Lexicon Pharmaceuticals опубликовал данные клинических исследований 3 фазы сотаглифлозина (sotagliflozin), являющегося ингибитором SGLT1 и SGLT2 и применяемого для лечения диабета 1 типа у пациентов, получающих любую другую поддерживающую терапию инсулином. В исследовании были достигнуты первичные критерии оценки – в группе пациентов, получавших  сотаглифлозин 400 мг, результаты превосходили полученные в плацебо-группе у пациентов с A1C <7,0% на 24 неделе исследования, также не было зафиксировано случаев тяжелой гипогликемии и диабетического кетоацидоза (DKA) после рандомизации.

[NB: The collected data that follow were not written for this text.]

-- ==== Sys2Proof/Certificates/Slice0/Obligations.lean ====
section
/-! DEFINITION. What is claimed of the block, one proposition each: encodings, the step, the host port, faults, frames,
invariants, every command's result, and consequences of the arithmetic. -/

section ObligationStatements
open Sys2Proof Sys2Proof.Machine

/-- 30_encoding.md, formats and fields: no field and no bit of a field is lost between `encode` and `decode`. -/
def Obligations.DecodeOfEncode : Prop :=
  ∀ i : Instr,
    (i.wellFormed = true → decode (encode i) = .ok i)
    ∧ (i.wellFormed = false → decode (encode i) = .error .emptyMask)

/-- 30_encoding.md: every bit of a command word is opcode, field or reserved-zero, so a decoded command determines its
word. It is also why the word a CfgError records is the word the host wrote (log 10). -/
def Obligations.EncodeOfDecode : Prop :=
  ∀ (w : Word) (i : Instr), decode w = .ok i → encode i = w ∧ i.wellFormed = true

/-- R205, R206: the illegal encodings, with the reserved bits taken from the bit tables of R202 (`reservedBitSet`) and
not from the masks. -/
def Obligations.IllegalWordsExactly : Prop :=
  ∀ (w : Word) (s : State),
    (decode w = .error .unknownOpcode ↔ knownOpcodes.contains (w.extractLsb' 0 8) = false)
    ∧ (decode w = .error .reservedBits ↔ knownOpcodes.contains (w.extractLsb' 0 8) = true ∧ reservedBitSet w = true)
    ∧ (decode w = .error .emptyMask ↔ knownOpcodes.contains (w.extractLsb' 0 8) = true ∧ reservedBitSet w = false
        ∧ channelMaskEmpty w = true)
    ∧ ((∃ i, decode w = .ok i) ↔ illegalWhen w = false)
    ∧ (illegalWhen w = true → execute w s =
        .next { s with err := { s.err with status := s.err.status ||| 1, cause := 1, cmd := w } })
    ∧ (∀ (chm char : BitVec 2) (model : BitVec 3), chm ≠ 0 → char = 3 ∨ 4 < model.toNat →
        execute (encode (.tsSetMode chm char model)) s = .next (refused (encode (.tsSetMode chm char model)) s))
    ∧ (∀ nch : BitVec 2, nch = 0 ∨ nch = 3 →
        execute (encode (.bcPrepare nch)) s = .next (refused (encode (.bcPrepare nch)) s))

/-- Example words of R270 to R274, R371, R379 and R388 as bits. -/
def Obligations.SampleWordsDecode : Prop :=
  decode 0b00000000000000000000001100010000 = .ok (.tsSetRate 3)
    ∧ decode 0b00000000000000000000011100010001 = .ok (.tsSetMode 3 1 0)
    ∧ decode 0b00000000000000000000000100010011 = .ok (.tsReset 1)
    ∧ decode 0b00000000000000000000001100010100 = .ok (.tsProcess 3 false)
    ∧ decode 0b00000000000000000000001000110000 = .ok (.bcPrepare 2)
    ∧ decode 0b00000000000000000000110000110110 = .ok (.bcSetFlags true true)
    ∧ decode 0b00000000000000000000000001000000 = .ok .bcBlockBegin
    ∧ decode 0b00000000000000000000000000011001 = .ok .cpSetOutTrim

/-- 10_state.md section 2 (CMD), 40_command_cycle.md and 60_exceptions.md section 1: a word written to CMD is executed
at once, or recorded as Illegal. The list of inputs and the response field are the model's own (log 1, log 2). -/
def Obligations.StepRunsDecodedCommand : Prop :=
  ∀ (s : State) (rest : List HostInput) (w : Word),
    (s.pending = .write 0x0018 4 w :: rest →
      step s = execute w { s with pending := rest, resp := .writeDone false }
      ∧ (∀ i : Instr, decode w = .ok i → step s = exec i { s with pending := rest, resp := .writeDone false })
      ∧ (illegalWhen w = true → step s = .next { s with
          pending := rest, resp := .writeDone false
          err := { s.err with status := s.err.status ||| 1, cause := 1, cmd := w } }))
    ∧ (s.pending = .read 0x0018 4 :: rest →
      step s = .next { s with pending := rest, resp := .readData 0 false })

/-- 20_memory.md section 7 (one transaction at a time) and 70_reset_and_hazards.md section 1. The list of inputs is
the model's (log 1), and that a reset leaves the coming inputs is log 9. -/
def Obligations.StepPerformsNextInput : Prop :=
  ∀ (s : State) (rest : List HostInput),
    (s.pending = [] → step s = .next s)
    ∧ (∀ a n, s.pending = .read a n :: rest → step s = .next (memRead a n { s with pending := rest }))
    ∧ (∀ a n v, s.pending = .write a n v :: rest → step s = memWrite a n v { s with pending := rest })
    ∧ (s.pending = .hardReset :: rest → step s = .next { State.reset with pending := rest })

/-- 60_exceptions.md section 3 (R456): after any fault the block accepts the next transaction normally. -/
def Obligations.EveryStepCompletes : Prop :=
  ∀ s : State, ∃ t : State, step s = .next t

/-- 10_state.md sections 1 to 3 and 20_memory.md section 1: the address column of the register map with its two
constants, the ACB mirrors and the preset RAM. The response field that carries what was read is the model's own (log
2). -/
def Obligations.RegisterMapReads : Prop :=
  ∀ s : State,
    (∀ p ∈ registerMap, memRead p.1 4 s = { s with resp := .readData (p.2 s) false })
    ∧ (∀ f < 32, memRead (BitVec.ofNat 16 (0x0200 + 4 * f)) 4 s =
        { s with resp := .readData (recordWord s.ts0.acb f) false })
    ∧ (∀ f < 32, memRead (BitVec.ofNat 16 (0x0280 + 4 * f)) 4 s =
        { s with resp := .readData (recordWord s.ts1.acb f) false })
    ∧ (∀ i < 480, memRead (BitVec.ofNat 16 (0x1000 + 4 * i)) 4 s =
        { s with resp := .readData (pramWord s.pram i) false })

/-- 20_memory.md sections 1 and 3 and 60_exceptions.md section 1 (R153, R156, R453), with the mapped ranges written
out (`mappedOffset`, `writableOffset`). That every response is shown in `resp`, its error flag among them, is the
model's choice (log 2): R453 signals an error only where the host's bus has one. -/
def Obligations.BusErrorsExactly : Prop :=
  ∀ (s : State) (a : Addr) (n : Nat) (v : Word),
    (¬ (n = 4 ∧ mappedOffset a = true) → memRead a n s =
      { s with resp := .readData 0 true,
               err := { s.err with status := s.err.status ||| 4, cause := 3, addr := a.setWidth 32 } })
    ∧ (n = 4 ∧ mappedOffset a = true → ∃ x, memRead a n s = { s with resp := .readData x false })
    ∧ (¬ (n = 4 ∧ writableOffset a = true) → memWrite a n v s =
      .next { s with resp := .writeDone true,
                     err := { s.err with status := s.err.status ||| 4, cause := 3, addr := a.setWidth 32 } })
    ∧ (n = 4 ∧ writableOffset a = true → ∀ t, memWrite a n v s = .next t →
      t.resp = .writeDone false ∧ t.err.addr = s.err.addr)

/-- 20_memory.md section 1: A0 and A1 are plain storage. The response field is the model's own (log 2). -/
def Obligations.OperandWrites : Prop :=
  ∀ (s : State) (v : Word),
    memWrite 0x0020 4 v s = .next { s with resp := .writeDone false, a0 := v }
    ∧ memWrite 0x0024 4 v s = .next { s with resp := .writeDone false, a1 := v }

/-- 20_memory.md sections 1 and 2 (R152, R155) and the preset RAM's layout (R70). The response field is the model's
own (log 2); that the RAM is kept as bytes is log 8; the cells' order is kept by every step (StepKeepsMemoryForm). -/
def Obligations.PresetRamWrite : Prop :=
  ∀ (s : State) (i : Nat) (v : Word), Memory.rising s.pram = true → i < 480 →
    ∃ m : Memory,
      memWrite (BitVec.ofNat 16 (0x1000 + 4 * i)) 4 v s = .next { s with resp := .writeDone false, pram := m }
      ∧ pramWord m i = v
      ∧ (∀ k, k ≠ i → pramWord m k = pramWord s.pram k)
      ∧ (∀ j < 4, Memory.readByte m (0x1000 + 4 * i + j) = v.extractLsb' (8 * j) 8)
      ∧ (∀ a, a < 0x1000 + 4 * i ∨ 0x1000 + 4 * i + 4 ≤ a → Memory.readByte m a = Memory.readByte s.pram a)

/-- 10_state.md section 4: every state element is readable through the window. `pending` and `resp` are the model's
own (log 1, log 2). -/
def Obligations.WholeStateIsReadable : Prop :=
  ∀ s t : State, Memory.wf s.pram = true → Memory.wf t.pram = true →
    s.pending = t.pending → s.resp = t.resp → (∀ r : Reg, peek r s = peek r t) → s = t

/-- 60_exceptions.md section 1: the table of kinds. -/
def Obligations.FaultRecording : Prop :=
  ∀ (s : State) (w : Word) (a : Addr),
    record (.illegal w) s = { s with err := { s.err with status := s.err.status ||| 0x01, cause := 1, cmd := w } }
    ∧ record (.cfgError w) s = { s with err := { s.err with status := s.err.status ||| 0x02, cause := 2, cmd := w } }
    ∧ record (.busError a) s =
        { s with err := { s.err with status := s.err.status ||| 0x04, cause := 3, addr := a.setWidth 32 } }
    ∧ record (.nonFiniteTs .left) s = { s with err := { s.err with status := s.err.status ||| 0x08, cause := 4 } }
    ∧ record (.nonFiniteTs .right) s = { s with err := { s.err with status := s.err.status ||| 0x10, cause := 5 } }
    ∧ record .nonFiniteBus s = { s with err := { s.err with status := s.err.status ||| 0x20, cause := 6 } }

/-- 10_state.md section 2 (STATUS) and 70_reset_and_hazards.md section 1. -/
def Obligations.StatusBitsAreSticky : Prop :=
  ∀ s t : State, step s = .next t →
    (s.pending.head? ≠ some .hardReset → s.err.status &&& t.err.status = s.err.status)
    ∧ (s.pending.head? = some .hardReset → t.err.status = 0)

/-- R452: the list is `cfgErrorWhen`, written from the table's own words. -/
def Obligations.CfgErrorExactly : Prop :=
  ∀ (w : Word) (i : Instr) (s : State), decode w = .ok i →
    (cfgErrorWhen i s = true → execute w s =
      .next { s with err := { s.err with status := s.err.status ||| 2, cause := 2, cmd := w } })
    ∧ (cfgErrorWhen i s = false → ∃ t, execute w s = .next t
        ∧ t.err.status.getLsbD 1 = s.err.status.getLsbD 1 ∧ t.err.cmd = s.err.cmd ∧ t.err.addr = s.err.addr)

/-- The writes column of the opcode map (30_encoding.md section 3), as `tableWrites`. All of memory is covered: no
command writes the preset RAM. `pending` and `resp` are the model's own (log 1, log 2). -/
def Obligations.CommandFrame : Prop :=
  ∀ (i : Instr) (s t : State), exec i s = .next t →
    (∀ r : Reg, tableWrites i r = false → r ≠ .status → r ≠ .errCause → r ≠ .errCmd → peek r t = peek r s)
    ∧ (∀ a : Nat, Memory.readByte t.pram a = Memory.readByte s.pram a)
    ∧ t.pram = s.pram ∧ t.err.addr = s.err.addr ∧ t.a0 = s.a0 ∧ t.a1 = s.a1
    ∧ t.pending = s.pending ∧ t.resp = s.resp

/-- 10_state.md section 3 and 20_memory.md section 7: a preset write is not seen by a channel until TS_SET_MODE copies
the record. -/
def Obligations.PresetRamReachesOnlySetMode : Prop :=
  ∀ (i : Instr) (s t : State) (m : Memory), (∀ chm char model, i ≠ .tsSetMode chm char model) →
    exec i s = .next t → exec i { s with pram := m } = .next { t with pram := m }

/-- 40_command_cycle.md: the two parts read and write disjoint per-channel state. -/
def Obligations.ToneShaperChannelsIndependent : Prop :=
  ∀ (s t : State) (u : TsRegs) (char : BitVec 2) (model : BitVec 3) (trim : Bool),
    (∀ i ∈ [Instr.tsSetRate 1, .tsSetMode 1 char model, .tsSetProc 1, .tsReset 1, .tsProcess 1 trim, .tsSatEval 1],
      exec i s = .next t →
        t.ts1 = s.ts1 ∧ t.r1 = s.r1 ∧ exec i { s with ts1 := u } = .next { t with ts1 := u })
    ∧ (∀ i ∈ [Instr.tsSetRate 2, .tsSetMode 2 char model, .tsSetProc 2, .tsReset 2, .tsProcess 2 trim, .tsSatEval 2],
      exec i s = .next t →
        t.ts0 = s.ts0 ∧ t.r0 = s.r0 ∧ exec i { s with ts0 := u } = .next { t with ts0 := u })

/-- 40_command_cycle.md (R253): the channel-0 part, then the channel-1 part. -/
def Obligations.BothChannelsInOrder : Prop :=
  ∀ (s t : State) (char : BitVec 2) (model : BitVec 3) (trim : Bool) (f : BitVec 2 → Instr),
    f ∈ [Instr.tsSetRate, fun c => .tsSetMode c char model, .tsSetProc, .tsReset, fun c => .tsProcess c trim,
      .tsSatEval] →
    cfgErrorWhen (f 3) s = false → exec (f 1) s = .next t → exec (f 2) t = exec (f 3) s

/-- 10_state.md section 2: STATUS, TS_MODE, BC_FLAGS, BC_NCH and BC_LFSR hold only these values. At reset:
ResetMeetsInvariants. -/
def Obligations.StepKeepsFieldsLegal : Prop :=
  ∀ s t : State, fieldsLegal s → step s = .next t → fieldsLegal t

/-- 10_state.md section 2 with the ranges of 60_exceptions.md section 1. At reset: ResetMeetsInvariants. -/
def Obligations.StepKeepsParamsLegal : Prop :=
  ∀ s t : State, paramsLegal s → step s = .next t → paramsLegal t

/-- 10_state.md section 2: the derived registers 'always equal these expressions'. At reset: ResetMeetsInvariants. -/
def Obligations.StepKeepsDerivedAgree : Prop :=
  ∀ s t : State, derivedAgree s → step s = .next t → derivedAgree t

/-- 41_toneshaper.md section 3 and 44_bus_compressor.md section 3: non-finite values do not stay in persistent state.
At reset: ResetMeetsInvariants. -/
def Obligations.StepKeepsStateFinite : Prop :=
  ∀ s t : State, stateFinite s → step s = .next t → stateFinite t

/-- The model's memory form (log 8), over the preset RAM of 10_state.md section 3. At reset: ResetMeetsInvariants. -/
def Obligations.StepKeepsMemoryForm : Prop :=
  ∀ s t : State, Memory.wf s.pram = true → step s = .next t → Memory.wf t.pram = true

/-- 70_reset_and_hazards.md section 1 against the invariants stated here. -/
def Obligations.ResetMeetsInvariants : Prop :=
  fieldsLegal State.reset ∧ paramsLegal State.reset ∧ derivedAgree State.reset ∧ stateFinite State.reset
    ∧ Memory.wf State.reset.pram = true

/-- R480, item by item. -/
def Obligations.ResetRegisters : Prop :=
  ∀ s : State, s.pending.head? = some .hardReset → ∃ t, step s = .next t
    ∧ (peek .id t = 0x52474C58 ∧ peek .version t = 7 ∧ peek .status t = 0 ∧ peek .errCause t = 0 ∧ peek .errCmd t = 0
      ∧ peek .errAddr t = 0 ∧ peek .a0 t = 0 ∧ peek .a1 t = 0 ∧ peek .r0 t = 0 ∧ peek .r1 t = 0
      ∧ peek .cpInDb t = 0 ∧ peek .cpInGain t = 0x3F800000 ∧ peek .cpOutDb t = 0 ∧ peek .cpOutGain t = 0x3F800000)
    ∧ (∀ c : Chan, peek (.tsRate c) t = 44100 ∧ peek (.tsScale c) t = 0x3F800000 ∧ peek (.tsMode c) t = 0
      ∧ peek (.tsProc c) t = 0 ∧ peek (.tsS c) t = 0 ∧ peek (.tsPrev c) t = 0 ∧ peek (.tsEnv c) t = 0
      ∧ peek (.tsAutoGain c) t = ag 0 (recordOfWords Config.defaultPreset)
      ∧ (∀ f : Fin 32, peek (.acb c f) t = Config.defaultPreset f)
      ∧ (flt (Config.defaultPreset 23) 0 = false → isFinite (Config.defaultPreset 20) = true →
          isFinite (Config.defaultPreset 21) = true → peek (.tsAutoGain c) t = 0x3F800000))
    ∧ (peek .bcRate t = 44100 ∧ peek .bcBlock t = 512 ∧ peek .bcNch t = 2 ∧ peek .bcThresh t = 0
      ∧ peek .bcRatio t = 0x3F800000 ∧ peek .bcAttack t = 0x41200000 ∧ peek .bcRelease t = 0x43960000
      ∧ peek .bcMakeup t = 0 ∧ peek .bcFlags t = 0 ∧ peek .bcDrive t = 0 ∧ peek .bcLink t = 0x3F800000
      ∧ peek .bcKnee t = 0x3F4CCCCD ∧ peek .bcBoost t = 0 ∧ peek .bcScFreq t = 0x43160000 ∧ peek .bcDcAmp t = 0
      ∧ peek .bcLfsr t = 1 ∧ peek .bcDcOff t = 0 ∧ peek .bcAlphaA t = alpha 0x41200000 44100
      ∧ peek .bcAlphaR t = alpha 0x43960000 44100 ∧ peek .bcAlphaSc t = scAlpha 0x43160000 44100
      ∧ peek .bcAlphaSc t = 0x3F7AA4B6 ∧ peek .bcEnv t = 0 ∧ peek .bcScx t = 0 ∧ peek .bcScy t = 0
      ∧ peek .bcLastGr t = 0)
    ∧ (∀ i : Fin 480, peek (.pram i) t = Config.defaultPreset i)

Сотаглифлозин в целом хорошо переносится пациентами в течение 24 недель лечения, при этом, частота возникновения связанных с приемом препарата нежелательных явлений (TEAEs), серьезных нежелательных явления (SAEs) и случаев отказа от лечения на фоне проявления нежелательных явлений схожа с показателями, зафиксированными в основном исследовании 3 фазы, включая случаи тяжелой гипогликемии у пациентов, получавших лечение, в сравнении с пациентами плацебо-группы за 24 недели исследования (2,4% в группе плацебо и 3,0% в группе, принимавшей сотаглифлозин 400 мг). В группе пациентов, принимавших сотаглифлозин 400 мг, было зафиксировано больше случаев DKA за 24 недели лечения (3,0% в сравнении с 0,6% в плацебо - группе).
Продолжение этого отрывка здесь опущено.